Well, it's not hard to update the command-line git client on Unix-y systems with package management. The trouble will be with the hundreds/thousands of other programs that use Git in various ways and are essential to development workflows in various places. Github themselves, Microsoft and Jetbrains IDEs, etc.

CydeWeys · on March 19, 2017

There's two potentially mitigating factors at play here:

I suspect a lot of the tools you mentioned also already treat hashes as strings, not as 160 bit numeric types. The entire front-end JS for GitHub, for example, just uses strings. That's what I'd do if I were writing IDE integrations and such too.

Secondly, the new format will likely still be a 160-bit numeric type, just calculated using a different hash algorithm (e.g. it might be the first 160 bits of the SHA256 result). The tools you mentioned likely don't have to calculate said hashes, they just display them. The entire GitHub front-end, for instance, just displays whatever is given to it; commit hashes are input data to it, not output data.

eklitzke · on March 19, 2017

Just using the first 160 bits of a new hash function was proposed at one point, but it's not part of the current plan. The new plan is to introduce full SHA3-256 hashes (which are 256 bits in size). More information here: https://docs.google.com/document/d/18hYAQCTsDgaFUo-VJGhT0Uqy...

(Of course, CLI and frontend tools could still truncate display output to 40 hex characters, but internally full size hashes will be used.)

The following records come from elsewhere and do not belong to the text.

/-- The words 01 with bit 0 set that the decoder accepts: the register formats, the jumps, and rows 4 and 8 of Table A-2. -/
theorem listed_of_decode01Odd (h : decode01Odd i op f2 f1 = .ok ins) : Listed [pack 0b01#2 i op f2 f1 1#1] ins := by
  by_cases h1 : op = 0b1010#4
  · subst h1
    rcases bit_cases i with rfl | rfl
    · exact .jump h
    · cases h
      exact .jal f2 f1
  · by_cases h2 : op = 0b0010#4
    · subst h2
      cases h
      exact .und (.row4 i f2 f1)
    · rw [decode01Odd_reg h1 h2] at h
      cases hb : basicInstr i op (.reg f1) f2 with
      | none =>
        obtain ⟨rfl, rfl⟩ := basicInstr_none hb h1 h2
        rw [hb] at h
        cases h
        exact .und (.row8 f2 f1)
      | some j =>
        rw [hb] at h
        cases h
        exact .basic (src := .reg f1) hb ((basicInstr_wf hb).2 ⟨rfl, by simp [encodeBasic_eq_nop]⟩)

/-- The words 01 with bit 0 clear that the decoder accepts: the short branches and the special format. -/
theorem listed_of_decode01Even (h : decode01Even i op f2 f1 = .ok ins) : Listed [pack 0b01#2 i op f2 f1 0#1] ins := by
  rcases bit_cases i with rfl | rfl
  · have hd : (op ++ f1 ++ 0#1).getLsbD 0 = false := by rw [BitVec.getLsbD_append]; rfl
    rw [← encodeBranch_short]
    exact .branch h (by rw [Disp.wf, hd]; rfl)
  · exact .special h

/-- The loads and the stores, all of which the decoder accepts. -/
theorem listed_of_mem (ht : top = 0b10#2 ∨ top = 0b11#2) (h : decodeFields top i op f2 f1 b0 v = .ok ins) :
    Listed (instrWords (pack top i op f2 f1 b0) v) ins := by
  rw [← encodeMem_memOpOf ht]
  have hm := memOpOf_wf op f1 b0 v
  rcases ht with rfl | rfl <;> rcases bit_cases i with rfl | rfl <;> cases h
  · exact .loadb f2 hm
  · exact .loadw f2 hm
  · exact .storb f2 hm
  · exact .storw f2 hm

/-- What the decoder accepts stands in the table of formats. -/
theorem listed_of_decodeWords (h : decodeWords w v = .ok ins) : Listed (instrWords w v) ins := by
  rw [← pack_fields w] at h ⊢
  generalize topOf w = top, iOf w = i, opOf w = op, f2Of w = f2, f1Of w = f1, b0Of w = b0 at h ⊢
  by_cases hw : pack top i op f2 f1 b0 = 0x0200#16
  · rw [hw] at h ⊢
    cases h
    exact .nop
  · rw [decodeWords_pack hw] at h
    rcases bit_pair_cases top with rfl | rfl | ht
    · exact listed_of_decode00 hw h
    · rw [instrWords_short isLong_pack01]
      rcases bit_cases b0 with rfl | rfl
      · exact listed_of_decode01Even h
      · exact listed_of_decode01Odd h
    · exact listed_of_mem ht h

/-! ## Bytes (R81) -/

/-- Decoding bytes is decoding the words they begin with. -/
theorem decode_instrWords (w v : Word) (rest : List Byte) :
    decode ((instrWords w v).flatMap bytesOfWord ++ rest) = (decodeWords w v).map fun ins => (ins, rest) := by
  cases hl : isLong w
  · simp [instrWords_short hl, bytesOfWord, decode, hl, decodeWords_short hl v 0#16]
  · simp [instrWords_long hl, bytesOfWord, decode, hl]

/-- An answer that is mapped comes from an answer. -/
theorem map_eq_ok {ε α β : Type} {x : Except ε α} {f : α → β} {y : β} : x.map f = .ok y ↔ ∃ a, x = .ok a ∧ f a = y := by
  cases x <;> simp [Except.map]

/-- What decodes begins with the words of an instruction. -/
theorem decode_ok {bs rest : List Byte} (h : decode bs = .ok (ins, rest)) :
    ∃ w v, decodeWords w v = .ok ins ∧ (instrWords w v).flatMap bytesOfWord ++ rest = bs := by
  match bs with
  | [] | [_] => cases h
  | a :: b :: tail =>
    cases hl : isLong (wordOfBytes a b) with
    | false =>
      simp only [decode, hl, Bool.false_eq_true, if_false] at h
      obtain ⟨j, hj, he⟩ := map_eq_ok.1 h
      cases he
      exact ⟨_, 0, hj, by simp [instrWords_short hl]⟩
    | true =>
      simp only [decode, hl, if_true] at h
      match tail with
      | [] | [_] => cases h
      | c :: d :: tail =>
        obtain ⟨j, hj, he⟩ := map_eq_ok.1 h
        cases he
        exact ⟨_, _, hj, by simp [instrWords_long hl]⟩

/-- Settles O56: a well-formed instruction stands in the table of formats with its encoding, and the decoder accepts the table. -/
theorem decodeEncodeRoundTrip : Obligations.DecodeEncodeRoundTrip := by
  intro ins rest hwf
  obtain ⟨w, v, hws, hd⟩ := (listed_encodeWords ins hwf).decodeWords_eq
  rw [encode, ← hws, decode_instrWords, hd]
  rfl

/-- Settles O57: the words that are decoded stand in the table of formats, whose encoding is unique. -/
theorem encodeDecodeRoundTrip : Obligations.EncodeDecodeRoundTrip := by
  intro bs ins rest h
  obtain ⟨w, v, hd, rfl⟩ := decode_ok h
  obtain ⟨hwf, hws⟩ := (listed_of_decodeWords hd).encodeWords_eq
  exact ⟨hwf, by rw [encode, hws]⟩

end Sys2Proof
end

section
/-! Which words are no instruction and which are words of Table A-2, from match and mask pairs to the fields of R82
(spec/30_encoding.md R103, R108). -/

namespace Sys2Proof

variable {top : BitVec 2} {i : BitVec 1} {op f2 f1 : BitVec 4} {b0 : BitVec 1} {w v : Word} {rd : Reg} {cond : BitVec 4}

CydeWeys · on March 19, 2017

Woah, that's disorienting to be linked to a bluedoc unexpectedly like that, considering I'm not on my work account. I ever recognize one of the authors.

boxfish · on March 19, 2017

What is a bluedoc?

CydeWeys · on March 19, 2017

It's just a Google Docs template used for internal engineering design docs at Google. The linked doc is a typical example.

taeric · on March 19, 2017

Don't most of these go through the git codebase? Or just parse the output of standard commands? Curious what implications the hash has on those.

jlgaddis · on March 19, 2017

I would assume that most other stuff uses libgit2 (except maybe the Microsoft stuff). Is that not a safe assumption?

d0m · on March 19, 2017

One straightforward way is to use the new sha only for new Git repos. Old repo could be migrated but it would require "re-commiting" everything to the new repo.